■ Supplied entries:
-- ==== Sys2Proof/Machine/Coll.lean ====
section
/-!
DEFINITION. Collective engines (R321 to R332): checks, sending, summing and writing of collectives, and the messages that
reach an engine. A collective's row starts it and carries it as far as what it has received allows; a message's row
records the message and carries its collective on.
-/

namespace Sys2Proof.Machine

/-! ### Groups (R322) -/

structure Group where
  n : Nat
  pos : Nat
  cgen : Nat
  sfmt : Nat
  exp : Int
  mlist : Nat
  ok : Bool
  deriving DecidableEq, Repr

def State.group (s : State) (g : Nat) : Group :=
  let bs := s.mem.bytes (s.rd R.lnkGtbase + 64 * g) 64
  let m := leAt bs 8 8
  { n := leAt bs 0 2, pos := leAt bs 2 2, cgen := leAt bs 4 2, sfmt := leAt bs 6 1, exp := sx 8 (leAt bs 7 1), mlist := m
    ok := 1 ≤ leAt bs 0 2 && leAt bs 0 2 ≤ 4096 && leAt bs 6 1 ≤ 2 && m < 2 ^ 48 && m % 4 = 0 && leAt bs 16 48 = 0 }

def State.memberRank (s : State) (g : Group) (i : Nat) : Nat := leNat (s.mem.bytes (g.mlist + 4 * i) 2)
def State.memberTwin (s : State) (g : Group) (i : Nat) : Nat := leNat (s.mem.bytes (g.mlist + 4 * i + 2) 2)

/-- A collective with its parts. -/
structure CCtx where
  d : Nat
  k : Nat
  h : WHdr
  y : CBody
  a : CArgs
  g : Group
  /-- What the present row's reads find, and whether a residue check of the adder fails in it (R216, R321). -/
  errs : Errs
  fault : Bool
  deriving DecidableEq, Repr

def State.cctx (s : State) (d : Nat) (j : CollJob) (errs : Errs) (fault : Bool) : CCtx :=
  let y := cbodyOf j.cmd
  ⟨d, j.k, whdrOf j.cmd, y, cargsOf (s.peek64 y.args), s.group y.group, errs, fault⟩

def CCtx.client (x : CCtx) : Client := .coll (Fin.ofNat 4 x.d)
/-- Reservations that the collective names (R193). -/
def CCtx.res (x : CCtx) : List Nat := [x.y.resid, x.y.resid2].filter (· != 0)

/-! ### Who sends to whom -/

/-- Children of a relative position in the tree of R324, as positions. -/
def treeKids (n own rel : Nat) : List Nat := ([2 * rel + 1, 2 * rel + 2].filter (· < n)).map fun r => (r + own) % n

/-- Relative position. -/
def relPos (n own pos : Nat) : Nat := (pos + n - own) % n

/-- Positions whose partial sums a member needs (R324). -/
def CCtx.rsFrom (x : CCtx) (own : Nat) : List Nat :=
  if x.y.alg = 0 then (if x.g.pos = (own + 1) % x.g.n then [] else [(x.g.pos + x.g.n - 1) % x.g.n])
  else treeKids x.g.n own (relPos x.g.n own x.g.pos)

/-- The position a member sends its sum to, none for the owner. -/
def CCtx.rsTo (x : CCtx) (own : Nat) : Option Nat :=
  if x.g.pos = own then none
  else if x.y.alg = 0 then some ((x.g.pos + 1) % x.g.n)
  else some (((relPos x.g.n own x.g.pos - 1) / 2 + own) % x.g.n)

/-- The position a member receives a shard from, none for the owner, and the positions it forwards it to (R326). -/
def CCtx.agFrom (x : CCtx) (own : Nat) : Option Nat :=
  if x.g.pos = own then none
  else if x.y.alg = 0 then some ((x.g.pos + x.g.n - 1) % x.g.n)
  else some (((relPos x.g.n own x.g.pos - 1) / 2 + own) % x.g.n)
def CCtx.agTo (x : CCtx) (own : Nat) : List Nat :=
  if x.y.alg = 0 then (if (x.g.pos + 1) % x.g.n = own then [] else [(x.g.pos + 1) % x.g.n])
  else treeKids x.g.n own (relPos x.g.n own x.g.pos)

/-- A split table entry (R327). -/
structure Split where
  srow : Nat
  scnt : Nat
  drow : Nat
  dcnt : Nat
  deriving DecidableEq, Repr

def State.split (s : State) (tab j : Nat) : Split :=
  let bs := s.mem.bytes (tab + 16 * j) 16
  ⟨leAt bs 0 4, leAt bs 4 4, leAt bs 8 4, leAt bs 12 4⟩

/-- Positions a collective of a group sends to. -/
def State.collTo (s : State) (x : CCtx) : List Nat :=
  if x.h.opc = 0x40 then (s.chunks x.a).filterMap fun c => x.rsTo c.own
  else if x.h.opc = 0x41 then (s.chunks x.a).flatMap fun c => x.agTo c.own
  else if x.h.opc = 0x42 then (List.range x.g.n).filter fun j => j != x.g.pos
  else if x.h.opc = 0x43 then
    treeKids x.g.n 0 x.g.pos ++ (if x.g.pos = 0 then [] else [(x.g.pos - 1) / 2])
  else []

/-- Ranks of the twins that a reduce-scatter with DUAL delivers its results to (R324). -/
def State.collTwins (s : State) (x : CCtx) : List Nat :=
  if x.h.opc = 0x40 && x.y.dual && (s.chunks x.a).any (fun c => c.own = x.g.pos) then
    [s.memberTwin x.g x.g.pos].filter (· != 0xFFFF) else []

/-- Ranks a collective sends to. -/
def State.collRanks (s : State) (x : CCtx) : List Nat :=
  if x.h.opc ≥ 0x44 then [x.a.peer] else ((s.collTo x).map (s.memberRank x.g) ++ s.collTwins x).eraseDups

/-! ### Checks (R323, R324, R319, R447) -/

/-- HDR of the statistics record of an identity (Table 2.6). -/
def State.statHdr (s : State) (tid : Nat) : Nat := leNat (s.mem.bytes (s.rd R.genStattab + 128 * tid) 8) % 2 ^ 48

/-- An exchange tensor of R246. -/
def State.exchOk (s : State) (h : Hdr) : Bool := h.fmt = 1 && h.ncb = 0 && h.outl = 0 && s.statHdr h.tid = 0

/-- Elements of a tensor. -/
def Hdr.elems (h : Hdr) : Nat := h.rows * h.k

def State.rsCheck (s : State) (x : CCtx) : Nat :=
  if !s.dataOk x.a.tab (32 * x.a.count) then 0x10
  else
    let cs := s.chunks x.a
    let src := s.hdrAt x.a.src
    let bad := s.hdrCheck x.d x.a.src
    let srcBad := x.g.sfmt = 0 || src.et != x.g.exp || (if x.g.sfmt = 1 then !s.exchOk src else src.fmt != 3)
    let chunkBad := cs.any fun c =>
      let h := s.hdrAt c.dhdr
      !c.resOk || c.own ≥ x.g.n || c.first % 4096 != 0 || c.count % 4096 != 0 || c.first + c.count > src.elems
        || (h.fmt != 3 && h.fmt != 4) || h.et != x.g.exp || (h.fmt = 3 && (x.g.sfmt != 1 || x.g.n > 64))
        || h.elems < c.count
    worst ((if bad != 0x10 && (srcBad || chunkBad) then [0x10] else []) ++ [bad] ++ cs.map fun c => s.hdrCheck x.d c.dhdr)

def State.agCheck (s : State) (x : CCtx) : Nat :=
  if !s.dataOk x.a.tab (32 * x.a.count) || x.a.src != 0 then 0x10
  else
    let h := s.hdrAt x.a.dst
    let st := s.hdrCheck x.d x.a.dst
    let bad := !h.isQ || (s.chunks x.a).any fun c =>
      !c.resOk || c.count != 0 || c.dhdr != 0 || c.own ≥ x.g.n || c.first ≥ s.shardCnt || !(s.shard c.first).fits h
    worst [st, if bad then 0x10 else 0]

def State.a2aCheck (s : State) (x : CCtx) : Nat :=
  if !s.dataOk x.a.tab (16 * x.g.n) || x.a.count != 0 then 0x10
  else
    let a := s.hdrAt x.a.src
    let b := s.hdrAt x.a.dst
    let bad := !sameForm a b || a.k != b.k || (List.range x.g.n).any fun j =>
      let p := s.split x.a.tab j
      p.srow + p.scnt > a.rows || p.drow + p.dcnt > b.rows
    worst [s.hdrCheck x.d x.a.src, s.hdrCheck x.d x.a.dst, if bad then 0x10 else 0]

/-- Fields of the argument block that an opcode does not use are zero, and the others are in range (Table 10.11). -/
def CCtx.argsBad (x : CCtx) : Bool :=
  let a := x.a
  let o := x.h.opc
  !a.resOk || (o < 0x44 && a.peer != 0) || (o != 0x45 && (a.obj != 0 || a.ogen != 0)) || (o ≥ 0x43 && a.tab != 0)
    || (o = 0x45 && (a.src != 0 || a.dst != 0)) || (o = 0x40 && a.dst != 0) || a.peer ≥ 4096 || a.obj ≥ 2 ^ 14

/-- Checks of the body, the argument block, the headers and the tables: status and OFFSET. -/
def State.collBad (s : State) (x : CCtx) (b : Block64) : Nat × Nat :=
  let o := x.h.opc
  let y := x.y
  let body := firstBad [(y.alg ≥ 2 || (o ≥ 0x44 && y.alg != 0) || (y.cmt && o != 0x44) || fld b 261 3 != 0, 32),
    (fld b 282 6 != 0 || !s.resPairOk (96 + x.d) y.resid y.resid2, 34), (fld b 298 6 != 0, 36), (fld b 304 16 != 0, 38),
    (fld b 352 32 != 0, 44), (!s.structOk y.args 64 64, 48), (fld b 432 16 != 0, 54), (fld b 448 64 != 0, 56)]
  match body with
  | some i => (0x10, i)
  | none =>
    if x.argsBad || (y.cmt && x.a.count > 4096) then (0x10, 0xFF)
    else if o < 0x44 && (!x.g.ok || x.g.pos ≥ x.g.n) then (0x10, 0xFF)
    else if o = 0x40 then (s.rsCheck x, 0xFF)
    else if o = 0x41 then (s.agCheck x, 0xFF)
    else if o = 0x42 then (s.a2aCheck x, 0xFF)
    else if o = 0x43 then
      (if x.a.count = 0 || x.a.count > 512 || !s.dataOk x.a.src (8 * x.a.count) || !s.dataOk x.a.dst (8 * x.a.count)
        then 0x10 else 0, 0xFF)
    else if o = 0x44 then
      (if x.a.count < 8 || x.a.count > 2 ^ 31 || x.a.count % 8 != 0 || !s.dataOk x.a.src x.a.count then 0x10 else 0, 0xFF)
    else (if x.a.count = 0 || x.a.count > 65535 then 0x10 else 0, 0xFF)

■ Task requirements: Write out, word for word, the lines from the one containing "if x.argsBad ||" through the end of the records, with no other lines.

■ Answer to this exercise:
    if x.argsBad || (y.cmt && x.a.count > 4096) then (0x10, 0xFF)
    else if o < 0x44 && (!x.g.ok || x.g.pos ≥ x.g.n) then (0x10, 0xFF)
    else if o = 0x40 then (s.rsCheck x, 0xFF)
    else if o = 0x41 then (s.agCheck x, 0xFF)
    else if o = 0x42 then (s.a2aCheck x, 0xFF)
    else if o = 0x43 then
      (if x.a.count = 0 || x.a.count > 512 || !s.dataOk x.a.src (8 * x.a.count) || !s.dataOk x.a.dst (8 * x.a.count)
        then 0x10 else 0, 0xFF)
    else if o = 0x44 then
      (if x.a.count < 8 || x.a.count > 2 ^ 31 || x.a.count % 8 != 0 || !s.dataOk x.a.src x.a.count then 0x10 else 0, 0xFF)
    else (if x.a.count = 0 || x.a.count > 65535 then 0x10 else 0, 0xFF)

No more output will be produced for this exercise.